ABOUT THIS TASK » Every line in the records below that holds the word "tower" is to be copied.
BEGIN SOURCE MATERIAL
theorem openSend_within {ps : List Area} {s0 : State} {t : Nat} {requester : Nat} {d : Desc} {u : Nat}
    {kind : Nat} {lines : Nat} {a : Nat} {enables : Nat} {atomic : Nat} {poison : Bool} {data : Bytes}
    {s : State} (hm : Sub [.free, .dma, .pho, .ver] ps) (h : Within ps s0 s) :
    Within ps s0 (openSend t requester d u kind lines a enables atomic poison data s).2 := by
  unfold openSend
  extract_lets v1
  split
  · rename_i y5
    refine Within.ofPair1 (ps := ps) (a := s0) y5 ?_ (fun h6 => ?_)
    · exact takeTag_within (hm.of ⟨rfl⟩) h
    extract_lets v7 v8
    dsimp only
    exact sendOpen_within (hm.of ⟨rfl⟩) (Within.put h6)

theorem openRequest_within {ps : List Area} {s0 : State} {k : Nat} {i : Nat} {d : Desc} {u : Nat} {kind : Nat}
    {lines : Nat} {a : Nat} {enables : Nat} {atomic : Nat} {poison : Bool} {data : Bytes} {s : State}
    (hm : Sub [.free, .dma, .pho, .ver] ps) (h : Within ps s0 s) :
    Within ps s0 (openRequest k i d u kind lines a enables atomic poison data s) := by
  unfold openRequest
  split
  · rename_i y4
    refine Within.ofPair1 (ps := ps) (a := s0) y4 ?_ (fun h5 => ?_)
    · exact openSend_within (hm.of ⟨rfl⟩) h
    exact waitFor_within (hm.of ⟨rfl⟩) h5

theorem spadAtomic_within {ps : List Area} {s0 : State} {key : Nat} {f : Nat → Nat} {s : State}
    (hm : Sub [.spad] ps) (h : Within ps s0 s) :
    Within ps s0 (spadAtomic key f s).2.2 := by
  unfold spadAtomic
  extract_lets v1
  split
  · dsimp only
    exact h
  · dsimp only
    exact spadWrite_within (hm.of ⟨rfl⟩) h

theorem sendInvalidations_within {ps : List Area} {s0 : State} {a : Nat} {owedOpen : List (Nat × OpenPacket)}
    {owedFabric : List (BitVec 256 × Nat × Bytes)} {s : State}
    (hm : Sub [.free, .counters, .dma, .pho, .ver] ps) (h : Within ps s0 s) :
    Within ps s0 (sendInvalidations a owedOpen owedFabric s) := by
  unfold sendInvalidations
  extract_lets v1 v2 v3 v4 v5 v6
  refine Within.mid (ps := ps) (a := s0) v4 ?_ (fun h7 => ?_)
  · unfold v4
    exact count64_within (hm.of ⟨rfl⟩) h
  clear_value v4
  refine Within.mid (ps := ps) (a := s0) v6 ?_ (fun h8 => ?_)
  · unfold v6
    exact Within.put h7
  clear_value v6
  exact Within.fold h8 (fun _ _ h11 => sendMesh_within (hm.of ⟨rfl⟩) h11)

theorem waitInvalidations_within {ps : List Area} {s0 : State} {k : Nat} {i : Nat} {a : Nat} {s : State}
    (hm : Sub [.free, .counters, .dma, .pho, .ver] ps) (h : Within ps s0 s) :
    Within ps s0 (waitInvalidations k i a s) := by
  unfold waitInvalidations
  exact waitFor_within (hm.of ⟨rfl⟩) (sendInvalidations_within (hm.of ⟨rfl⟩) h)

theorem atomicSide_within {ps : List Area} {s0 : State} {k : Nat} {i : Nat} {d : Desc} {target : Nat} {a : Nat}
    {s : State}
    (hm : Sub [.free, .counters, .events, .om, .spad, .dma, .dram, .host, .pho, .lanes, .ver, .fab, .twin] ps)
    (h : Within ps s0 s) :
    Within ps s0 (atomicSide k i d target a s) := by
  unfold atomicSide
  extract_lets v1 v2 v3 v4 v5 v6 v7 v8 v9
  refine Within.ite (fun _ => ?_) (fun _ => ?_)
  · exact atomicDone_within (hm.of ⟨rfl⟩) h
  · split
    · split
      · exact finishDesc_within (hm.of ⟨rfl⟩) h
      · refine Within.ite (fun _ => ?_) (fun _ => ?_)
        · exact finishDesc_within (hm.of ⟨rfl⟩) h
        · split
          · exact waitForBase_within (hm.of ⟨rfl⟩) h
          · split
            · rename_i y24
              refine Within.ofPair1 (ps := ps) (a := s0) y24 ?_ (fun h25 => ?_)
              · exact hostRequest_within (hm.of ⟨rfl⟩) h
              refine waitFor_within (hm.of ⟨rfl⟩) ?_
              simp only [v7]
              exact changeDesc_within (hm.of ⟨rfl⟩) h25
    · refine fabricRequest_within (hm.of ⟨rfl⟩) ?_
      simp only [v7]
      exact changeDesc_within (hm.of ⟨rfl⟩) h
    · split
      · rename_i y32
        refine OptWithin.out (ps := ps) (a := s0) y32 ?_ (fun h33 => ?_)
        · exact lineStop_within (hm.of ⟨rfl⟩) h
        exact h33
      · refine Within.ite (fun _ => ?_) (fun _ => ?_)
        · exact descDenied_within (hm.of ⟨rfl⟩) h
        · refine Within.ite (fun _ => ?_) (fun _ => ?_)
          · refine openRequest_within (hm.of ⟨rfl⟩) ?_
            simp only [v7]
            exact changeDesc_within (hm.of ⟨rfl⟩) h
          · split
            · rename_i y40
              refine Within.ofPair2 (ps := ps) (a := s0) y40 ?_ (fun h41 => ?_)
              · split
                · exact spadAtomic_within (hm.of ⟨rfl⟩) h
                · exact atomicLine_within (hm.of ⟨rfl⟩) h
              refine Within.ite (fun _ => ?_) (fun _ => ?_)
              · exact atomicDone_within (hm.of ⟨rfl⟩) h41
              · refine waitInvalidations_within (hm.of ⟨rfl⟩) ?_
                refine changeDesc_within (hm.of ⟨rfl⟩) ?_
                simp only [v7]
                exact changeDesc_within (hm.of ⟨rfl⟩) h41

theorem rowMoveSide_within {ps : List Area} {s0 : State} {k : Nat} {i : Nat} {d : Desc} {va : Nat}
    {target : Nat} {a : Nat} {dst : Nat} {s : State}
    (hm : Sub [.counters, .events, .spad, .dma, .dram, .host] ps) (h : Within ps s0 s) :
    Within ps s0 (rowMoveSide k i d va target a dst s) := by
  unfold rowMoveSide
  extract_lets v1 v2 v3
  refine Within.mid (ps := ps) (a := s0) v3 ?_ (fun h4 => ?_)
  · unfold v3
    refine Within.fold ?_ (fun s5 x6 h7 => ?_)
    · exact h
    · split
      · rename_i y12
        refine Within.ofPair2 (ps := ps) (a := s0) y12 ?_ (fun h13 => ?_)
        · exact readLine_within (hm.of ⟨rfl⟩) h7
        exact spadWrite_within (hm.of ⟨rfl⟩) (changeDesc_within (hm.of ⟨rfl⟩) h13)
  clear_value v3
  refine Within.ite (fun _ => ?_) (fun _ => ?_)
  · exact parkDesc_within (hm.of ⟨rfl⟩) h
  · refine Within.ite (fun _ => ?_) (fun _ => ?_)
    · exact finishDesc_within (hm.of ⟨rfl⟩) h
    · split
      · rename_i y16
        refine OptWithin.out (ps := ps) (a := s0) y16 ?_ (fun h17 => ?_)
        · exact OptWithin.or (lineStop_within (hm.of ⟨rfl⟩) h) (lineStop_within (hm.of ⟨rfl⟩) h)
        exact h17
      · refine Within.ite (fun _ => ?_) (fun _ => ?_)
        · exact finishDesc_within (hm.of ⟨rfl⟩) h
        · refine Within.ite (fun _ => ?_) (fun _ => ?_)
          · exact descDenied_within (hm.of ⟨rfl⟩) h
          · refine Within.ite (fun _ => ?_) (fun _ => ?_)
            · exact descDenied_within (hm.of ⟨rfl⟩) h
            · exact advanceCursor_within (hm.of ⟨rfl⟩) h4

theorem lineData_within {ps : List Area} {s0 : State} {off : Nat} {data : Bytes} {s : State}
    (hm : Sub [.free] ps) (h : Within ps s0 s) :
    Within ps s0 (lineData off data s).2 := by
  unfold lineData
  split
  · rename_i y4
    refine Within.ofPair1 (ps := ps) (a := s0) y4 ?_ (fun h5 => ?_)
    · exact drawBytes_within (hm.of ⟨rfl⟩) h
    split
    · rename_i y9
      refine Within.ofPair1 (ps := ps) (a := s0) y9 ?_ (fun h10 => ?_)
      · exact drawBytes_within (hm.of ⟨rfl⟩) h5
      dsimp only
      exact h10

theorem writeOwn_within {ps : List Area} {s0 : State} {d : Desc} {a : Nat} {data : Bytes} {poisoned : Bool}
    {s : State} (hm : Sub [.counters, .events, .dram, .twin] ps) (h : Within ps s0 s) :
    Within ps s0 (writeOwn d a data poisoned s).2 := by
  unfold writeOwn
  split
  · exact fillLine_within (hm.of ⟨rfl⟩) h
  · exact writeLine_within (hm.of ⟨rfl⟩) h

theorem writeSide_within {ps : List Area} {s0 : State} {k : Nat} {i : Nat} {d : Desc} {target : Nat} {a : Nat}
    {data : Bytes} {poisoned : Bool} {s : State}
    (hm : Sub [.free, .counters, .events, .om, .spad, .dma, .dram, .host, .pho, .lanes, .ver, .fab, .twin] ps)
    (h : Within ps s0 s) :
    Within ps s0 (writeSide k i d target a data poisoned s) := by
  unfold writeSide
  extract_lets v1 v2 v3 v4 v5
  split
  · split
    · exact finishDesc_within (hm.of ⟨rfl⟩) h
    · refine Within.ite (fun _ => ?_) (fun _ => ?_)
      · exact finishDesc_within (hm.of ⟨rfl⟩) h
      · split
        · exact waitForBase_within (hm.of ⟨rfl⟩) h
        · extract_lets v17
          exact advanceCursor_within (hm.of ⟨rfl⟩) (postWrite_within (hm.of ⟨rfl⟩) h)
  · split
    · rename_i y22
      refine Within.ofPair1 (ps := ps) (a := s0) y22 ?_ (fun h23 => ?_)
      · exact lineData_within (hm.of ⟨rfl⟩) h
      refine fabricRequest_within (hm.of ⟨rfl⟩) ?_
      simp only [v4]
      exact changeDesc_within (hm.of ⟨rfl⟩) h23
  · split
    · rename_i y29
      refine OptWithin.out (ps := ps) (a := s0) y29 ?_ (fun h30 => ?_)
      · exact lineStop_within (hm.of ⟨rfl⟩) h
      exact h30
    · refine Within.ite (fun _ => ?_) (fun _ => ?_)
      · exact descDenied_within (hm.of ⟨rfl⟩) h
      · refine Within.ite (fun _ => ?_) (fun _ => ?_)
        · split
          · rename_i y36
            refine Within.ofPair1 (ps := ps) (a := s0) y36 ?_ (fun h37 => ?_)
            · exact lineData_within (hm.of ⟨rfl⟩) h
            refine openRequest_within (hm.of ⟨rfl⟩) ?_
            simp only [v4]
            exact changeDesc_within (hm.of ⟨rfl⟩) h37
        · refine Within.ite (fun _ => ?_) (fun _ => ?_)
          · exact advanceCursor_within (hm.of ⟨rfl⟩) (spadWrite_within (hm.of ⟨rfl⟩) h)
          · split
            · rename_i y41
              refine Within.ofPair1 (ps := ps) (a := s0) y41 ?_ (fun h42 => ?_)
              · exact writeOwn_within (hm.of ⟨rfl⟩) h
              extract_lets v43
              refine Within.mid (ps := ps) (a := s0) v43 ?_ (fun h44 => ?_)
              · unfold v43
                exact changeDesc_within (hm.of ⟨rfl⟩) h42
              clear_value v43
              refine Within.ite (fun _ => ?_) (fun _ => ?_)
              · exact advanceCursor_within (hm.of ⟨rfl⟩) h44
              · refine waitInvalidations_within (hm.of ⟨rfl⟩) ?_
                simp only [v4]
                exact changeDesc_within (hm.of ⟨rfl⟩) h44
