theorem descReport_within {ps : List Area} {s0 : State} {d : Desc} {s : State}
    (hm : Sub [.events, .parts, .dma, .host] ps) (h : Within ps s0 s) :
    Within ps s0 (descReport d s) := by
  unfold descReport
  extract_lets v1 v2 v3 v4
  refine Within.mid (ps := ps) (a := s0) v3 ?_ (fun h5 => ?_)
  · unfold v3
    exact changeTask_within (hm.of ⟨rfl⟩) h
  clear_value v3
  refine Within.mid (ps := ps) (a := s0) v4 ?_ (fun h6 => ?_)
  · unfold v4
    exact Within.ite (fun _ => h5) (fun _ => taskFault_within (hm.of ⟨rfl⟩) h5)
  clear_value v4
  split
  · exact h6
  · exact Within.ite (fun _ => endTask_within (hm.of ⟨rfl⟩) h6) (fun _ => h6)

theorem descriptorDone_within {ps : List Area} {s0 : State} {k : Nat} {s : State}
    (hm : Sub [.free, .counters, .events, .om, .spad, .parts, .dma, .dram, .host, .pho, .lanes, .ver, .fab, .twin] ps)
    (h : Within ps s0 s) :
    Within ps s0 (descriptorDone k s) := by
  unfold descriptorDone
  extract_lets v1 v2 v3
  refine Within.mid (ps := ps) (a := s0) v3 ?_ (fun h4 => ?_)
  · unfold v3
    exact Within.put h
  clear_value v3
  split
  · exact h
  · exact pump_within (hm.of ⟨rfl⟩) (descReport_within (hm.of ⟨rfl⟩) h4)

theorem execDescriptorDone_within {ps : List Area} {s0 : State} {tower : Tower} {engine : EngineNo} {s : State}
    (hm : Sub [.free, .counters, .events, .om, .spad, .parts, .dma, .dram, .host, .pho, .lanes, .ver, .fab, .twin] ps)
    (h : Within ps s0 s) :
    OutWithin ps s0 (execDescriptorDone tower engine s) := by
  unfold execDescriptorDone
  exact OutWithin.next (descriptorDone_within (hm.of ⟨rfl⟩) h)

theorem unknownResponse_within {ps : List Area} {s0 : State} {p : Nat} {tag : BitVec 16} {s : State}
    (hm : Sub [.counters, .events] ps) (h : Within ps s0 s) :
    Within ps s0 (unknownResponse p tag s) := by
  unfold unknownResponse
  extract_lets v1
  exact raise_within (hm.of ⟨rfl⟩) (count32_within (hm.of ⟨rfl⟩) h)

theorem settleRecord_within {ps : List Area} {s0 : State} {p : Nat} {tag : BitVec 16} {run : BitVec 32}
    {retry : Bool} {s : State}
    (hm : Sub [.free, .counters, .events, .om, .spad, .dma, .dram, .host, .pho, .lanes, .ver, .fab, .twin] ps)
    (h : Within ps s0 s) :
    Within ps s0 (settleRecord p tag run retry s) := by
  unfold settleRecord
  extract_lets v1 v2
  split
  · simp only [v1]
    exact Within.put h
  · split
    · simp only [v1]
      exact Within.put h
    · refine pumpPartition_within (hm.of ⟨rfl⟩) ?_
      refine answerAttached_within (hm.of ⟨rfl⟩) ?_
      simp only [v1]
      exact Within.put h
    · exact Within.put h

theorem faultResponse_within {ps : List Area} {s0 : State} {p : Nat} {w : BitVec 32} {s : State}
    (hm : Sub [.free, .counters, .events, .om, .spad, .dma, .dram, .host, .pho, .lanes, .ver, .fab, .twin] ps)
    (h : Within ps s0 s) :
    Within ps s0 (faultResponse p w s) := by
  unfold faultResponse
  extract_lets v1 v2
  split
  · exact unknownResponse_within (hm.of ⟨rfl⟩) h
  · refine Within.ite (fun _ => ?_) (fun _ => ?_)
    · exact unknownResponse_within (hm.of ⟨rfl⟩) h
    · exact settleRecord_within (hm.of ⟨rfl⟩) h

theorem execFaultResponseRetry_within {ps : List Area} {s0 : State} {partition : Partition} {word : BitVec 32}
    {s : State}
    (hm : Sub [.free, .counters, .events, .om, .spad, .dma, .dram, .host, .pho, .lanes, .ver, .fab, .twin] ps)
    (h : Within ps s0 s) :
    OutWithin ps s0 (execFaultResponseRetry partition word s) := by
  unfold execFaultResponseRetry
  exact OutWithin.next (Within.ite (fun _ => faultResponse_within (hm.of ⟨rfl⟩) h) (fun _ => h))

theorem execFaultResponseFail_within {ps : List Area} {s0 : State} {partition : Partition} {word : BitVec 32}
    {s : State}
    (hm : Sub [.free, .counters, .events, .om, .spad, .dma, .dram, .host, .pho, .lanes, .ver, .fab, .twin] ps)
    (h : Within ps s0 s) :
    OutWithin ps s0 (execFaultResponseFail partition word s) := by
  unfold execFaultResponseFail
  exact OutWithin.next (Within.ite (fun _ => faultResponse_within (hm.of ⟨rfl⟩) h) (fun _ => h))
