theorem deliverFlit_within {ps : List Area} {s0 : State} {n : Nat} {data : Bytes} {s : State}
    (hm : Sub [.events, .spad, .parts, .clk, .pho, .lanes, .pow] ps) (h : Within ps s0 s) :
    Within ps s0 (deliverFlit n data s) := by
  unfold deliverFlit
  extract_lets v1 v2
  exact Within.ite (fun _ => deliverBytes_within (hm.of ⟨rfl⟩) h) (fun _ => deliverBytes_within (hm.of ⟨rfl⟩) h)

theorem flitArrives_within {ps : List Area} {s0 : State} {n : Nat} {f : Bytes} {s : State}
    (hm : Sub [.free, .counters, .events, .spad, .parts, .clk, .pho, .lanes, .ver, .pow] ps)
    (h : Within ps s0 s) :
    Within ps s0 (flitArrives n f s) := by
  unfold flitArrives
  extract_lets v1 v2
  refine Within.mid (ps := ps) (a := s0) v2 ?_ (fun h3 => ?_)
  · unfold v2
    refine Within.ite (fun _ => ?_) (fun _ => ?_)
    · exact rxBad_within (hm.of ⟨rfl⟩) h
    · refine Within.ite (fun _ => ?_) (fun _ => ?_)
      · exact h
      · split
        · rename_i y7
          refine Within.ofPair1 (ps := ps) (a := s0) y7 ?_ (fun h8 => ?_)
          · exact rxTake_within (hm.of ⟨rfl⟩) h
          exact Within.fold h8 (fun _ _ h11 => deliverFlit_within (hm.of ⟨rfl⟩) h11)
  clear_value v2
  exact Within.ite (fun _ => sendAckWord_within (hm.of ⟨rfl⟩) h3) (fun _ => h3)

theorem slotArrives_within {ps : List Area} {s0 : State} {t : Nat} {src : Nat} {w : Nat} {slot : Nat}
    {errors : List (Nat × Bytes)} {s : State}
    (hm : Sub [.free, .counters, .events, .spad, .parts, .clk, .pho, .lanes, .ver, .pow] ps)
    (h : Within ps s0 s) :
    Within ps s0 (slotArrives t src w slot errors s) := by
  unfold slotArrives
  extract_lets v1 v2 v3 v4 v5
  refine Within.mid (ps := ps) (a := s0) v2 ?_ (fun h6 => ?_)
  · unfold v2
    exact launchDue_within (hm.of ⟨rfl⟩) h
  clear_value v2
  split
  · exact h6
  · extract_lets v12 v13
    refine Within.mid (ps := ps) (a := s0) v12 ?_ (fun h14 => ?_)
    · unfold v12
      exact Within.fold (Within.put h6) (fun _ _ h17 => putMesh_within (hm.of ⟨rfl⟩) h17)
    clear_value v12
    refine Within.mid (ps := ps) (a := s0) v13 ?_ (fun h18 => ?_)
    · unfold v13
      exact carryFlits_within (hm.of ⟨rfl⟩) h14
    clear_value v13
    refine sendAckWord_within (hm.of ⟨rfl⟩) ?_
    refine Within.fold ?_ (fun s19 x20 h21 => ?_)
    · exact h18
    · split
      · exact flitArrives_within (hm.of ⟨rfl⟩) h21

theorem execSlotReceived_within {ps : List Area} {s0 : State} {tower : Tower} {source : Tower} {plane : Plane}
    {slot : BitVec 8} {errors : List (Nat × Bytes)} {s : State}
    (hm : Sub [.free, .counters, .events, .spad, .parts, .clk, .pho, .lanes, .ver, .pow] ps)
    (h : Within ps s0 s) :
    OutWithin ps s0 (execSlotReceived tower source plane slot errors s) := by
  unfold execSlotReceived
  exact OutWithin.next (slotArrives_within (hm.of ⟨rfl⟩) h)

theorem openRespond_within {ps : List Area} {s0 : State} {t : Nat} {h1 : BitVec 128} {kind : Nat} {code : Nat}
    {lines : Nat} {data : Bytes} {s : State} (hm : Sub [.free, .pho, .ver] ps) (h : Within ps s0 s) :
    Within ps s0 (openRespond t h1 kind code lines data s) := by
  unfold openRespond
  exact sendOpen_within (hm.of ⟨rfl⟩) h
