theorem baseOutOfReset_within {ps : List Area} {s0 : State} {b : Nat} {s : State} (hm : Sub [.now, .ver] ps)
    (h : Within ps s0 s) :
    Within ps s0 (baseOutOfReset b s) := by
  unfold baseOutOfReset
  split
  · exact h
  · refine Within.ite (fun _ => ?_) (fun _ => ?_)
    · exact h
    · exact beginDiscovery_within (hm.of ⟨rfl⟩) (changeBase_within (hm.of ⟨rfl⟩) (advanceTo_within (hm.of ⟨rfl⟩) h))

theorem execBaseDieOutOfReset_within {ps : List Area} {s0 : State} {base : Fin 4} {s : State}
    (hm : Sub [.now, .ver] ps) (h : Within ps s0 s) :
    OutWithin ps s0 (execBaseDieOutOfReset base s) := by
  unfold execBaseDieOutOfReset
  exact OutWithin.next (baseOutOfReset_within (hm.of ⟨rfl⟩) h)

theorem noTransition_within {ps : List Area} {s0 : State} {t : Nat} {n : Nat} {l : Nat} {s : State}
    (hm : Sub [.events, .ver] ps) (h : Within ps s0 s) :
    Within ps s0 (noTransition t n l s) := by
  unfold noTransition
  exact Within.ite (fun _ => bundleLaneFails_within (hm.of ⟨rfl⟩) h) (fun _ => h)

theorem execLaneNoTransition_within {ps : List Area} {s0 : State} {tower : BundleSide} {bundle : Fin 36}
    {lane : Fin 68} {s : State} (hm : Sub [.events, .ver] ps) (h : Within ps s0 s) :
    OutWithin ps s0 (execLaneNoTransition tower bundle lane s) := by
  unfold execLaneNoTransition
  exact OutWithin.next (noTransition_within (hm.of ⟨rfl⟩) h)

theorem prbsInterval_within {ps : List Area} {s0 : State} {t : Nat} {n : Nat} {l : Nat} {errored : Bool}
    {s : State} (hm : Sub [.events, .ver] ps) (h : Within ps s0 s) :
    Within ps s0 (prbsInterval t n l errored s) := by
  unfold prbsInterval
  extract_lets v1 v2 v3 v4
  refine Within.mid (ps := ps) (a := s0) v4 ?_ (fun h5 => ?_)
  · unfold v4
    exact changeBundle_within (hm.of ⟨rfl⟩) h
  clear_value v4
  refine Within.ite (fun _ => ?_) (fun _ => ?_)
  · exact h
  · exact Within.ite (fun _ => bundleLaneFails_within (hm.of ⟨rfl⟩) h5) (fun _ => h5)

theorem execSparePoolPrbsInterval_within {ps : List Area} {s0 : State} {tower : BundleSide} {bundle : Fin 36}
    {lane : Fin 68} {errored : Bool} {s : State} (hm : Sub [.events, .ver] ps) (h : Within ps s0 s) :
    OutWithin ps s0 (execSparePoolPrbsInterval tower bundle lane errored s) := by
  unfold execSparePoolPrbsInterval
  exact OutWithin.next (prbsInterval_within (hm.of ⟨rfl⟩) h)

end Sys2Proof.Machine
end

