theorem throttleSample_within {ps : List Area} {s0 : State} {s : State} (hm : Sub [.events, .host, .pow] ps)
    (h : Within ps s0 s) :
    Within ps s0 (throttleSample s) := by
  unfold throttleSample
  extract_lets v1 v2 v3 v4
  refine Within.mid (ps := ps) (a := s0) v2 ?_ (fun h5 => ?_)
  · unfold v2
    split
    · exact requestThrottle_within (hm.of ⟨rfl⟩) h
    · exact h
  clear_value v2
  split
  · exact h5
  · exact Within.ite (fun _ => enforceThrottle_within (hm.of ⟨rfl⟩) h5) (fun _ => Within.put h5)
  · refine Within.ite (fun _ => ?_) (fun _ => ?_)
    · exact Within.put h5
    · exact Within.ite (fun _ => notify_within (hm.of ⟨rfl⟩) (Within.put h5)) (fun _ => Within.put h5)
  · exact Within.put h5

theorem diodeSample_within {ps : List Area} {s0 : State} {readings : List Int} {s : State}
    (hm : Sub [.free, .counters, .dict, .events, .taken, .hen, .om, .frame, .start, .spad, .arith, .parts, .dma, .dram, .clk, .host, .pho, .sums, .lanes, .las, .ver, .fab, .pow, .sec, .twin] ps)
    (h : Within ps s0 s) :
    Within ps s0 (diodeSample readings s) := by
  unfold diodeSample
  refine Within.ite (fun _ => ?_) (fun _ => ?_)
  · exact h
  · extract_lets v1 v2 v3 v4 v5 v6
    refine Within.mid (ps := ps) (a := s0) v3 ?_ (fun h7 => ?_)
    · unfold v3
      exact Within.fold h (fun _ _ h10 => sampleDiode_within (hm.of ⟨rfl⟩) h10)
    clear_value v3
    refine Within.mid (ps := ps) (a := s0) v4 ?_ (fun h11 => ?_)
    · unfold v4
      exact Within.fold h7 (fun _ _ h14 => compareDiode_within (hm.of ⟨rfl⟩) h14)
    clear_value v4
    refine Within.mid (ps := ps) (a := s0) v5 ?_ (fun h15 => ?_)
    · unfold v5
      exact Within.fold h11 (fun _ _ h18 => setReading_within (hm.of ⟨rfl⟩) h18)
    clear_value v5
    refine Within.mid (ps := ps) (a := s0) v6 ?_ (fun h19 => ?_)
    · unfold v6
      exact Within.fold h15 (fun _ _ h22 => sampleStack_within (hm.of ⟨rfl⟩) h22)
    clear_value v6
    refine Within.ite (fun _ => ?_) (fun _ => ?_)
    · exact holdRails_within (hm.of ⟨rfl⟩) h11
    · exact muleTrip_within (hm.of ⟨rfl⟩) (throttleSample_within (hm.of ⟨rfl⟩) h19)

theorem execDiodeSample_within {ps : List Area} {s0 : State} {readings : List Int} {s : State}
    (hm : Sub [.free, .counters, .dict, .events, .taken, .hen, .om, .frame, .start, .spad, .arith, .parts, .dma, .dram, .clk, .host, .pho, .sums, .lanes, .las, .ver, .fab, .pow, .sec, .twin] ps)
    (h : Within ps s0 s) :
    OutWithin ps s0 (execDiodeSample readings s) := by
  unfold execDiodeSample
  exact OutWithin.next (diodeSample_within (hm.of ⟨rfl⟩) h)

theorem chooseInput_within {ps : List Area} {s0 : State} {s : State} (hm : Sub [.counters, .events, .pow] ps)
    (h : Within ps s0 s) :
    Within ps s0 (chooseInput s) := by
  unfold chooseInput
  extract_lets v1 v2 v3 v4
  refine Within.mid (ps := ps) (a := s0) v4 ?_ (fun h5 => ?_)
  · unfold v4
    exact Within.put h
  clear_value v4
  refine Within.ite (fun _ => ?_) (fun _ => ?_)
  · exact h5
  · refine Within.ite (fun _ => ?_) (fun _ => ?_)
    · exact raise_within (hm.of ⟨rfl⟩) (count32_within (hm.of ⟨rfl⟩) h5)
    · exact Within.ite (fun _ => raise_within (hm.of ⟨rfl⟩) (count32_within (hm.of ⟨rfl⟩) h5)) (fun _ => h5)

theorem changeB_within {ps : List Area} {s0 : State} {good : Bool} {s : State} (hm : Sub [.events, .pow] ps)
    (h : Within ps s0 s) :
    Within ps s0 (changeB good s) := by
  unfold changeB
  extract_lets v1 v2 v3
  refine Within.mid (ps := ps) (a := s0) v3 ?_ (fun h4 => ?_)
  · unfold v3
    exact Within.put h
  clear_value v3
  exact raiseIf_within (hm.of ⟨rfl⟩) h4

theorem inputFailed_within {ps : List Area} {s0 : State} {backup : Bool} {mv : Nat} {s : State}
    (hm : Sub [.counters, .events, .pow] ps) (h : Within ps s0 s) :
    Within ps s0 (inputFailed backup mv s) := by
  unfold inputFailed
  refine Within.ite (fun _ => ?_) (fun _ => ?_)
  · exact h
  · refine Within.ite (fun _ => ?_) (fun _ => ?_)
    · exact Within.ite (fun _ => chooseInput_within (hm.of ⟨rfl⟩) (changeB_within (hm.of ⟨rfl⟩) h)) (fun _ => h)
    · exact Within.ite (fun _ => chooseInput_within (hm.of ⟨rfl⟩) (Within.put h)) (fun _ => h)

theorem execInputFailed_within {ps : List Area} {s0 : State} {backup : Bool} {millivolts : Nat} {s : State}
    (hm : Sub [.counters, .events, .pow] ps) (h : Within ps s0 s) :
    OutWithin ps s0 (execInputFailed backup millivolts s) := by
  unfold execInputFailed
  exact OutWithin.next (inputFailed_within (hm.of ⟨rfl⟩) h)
END SOURCE MATERIAL
RESPONSE TO THIS EXERCISE »
theorem execDescriptorDone_within {ps : List Area} {s0 : State} {tower : Tower} {engine : EngineNo} {s : State}
    OutWithin ps s0 (execDescriptorDone tower engine s) := by
theorem execSlotReceived_within {ps : List Area} {s0 : State} {tower : Tower} {source : Tower} {plane : Plane}
    OutWithin ps s0 (execSlotReceived tower source plane slot errors s) := by
theorem execLaneNoTransition_within {ps : List Area} {s0 : State} {tower : BundleSide} {bundle : Fin 36}
    OutWithin ps s0 (execLaneNoTransition tower bundle lane s) := by
theorem execSparePoolPrbsInterval_within {ps : List Area} {s0 : State} {tower : BundleSide} {bundle : Fin 36}
    OutWithin ps s0 (execSparePoolPrbsInterval tower bundle lane errored s) := by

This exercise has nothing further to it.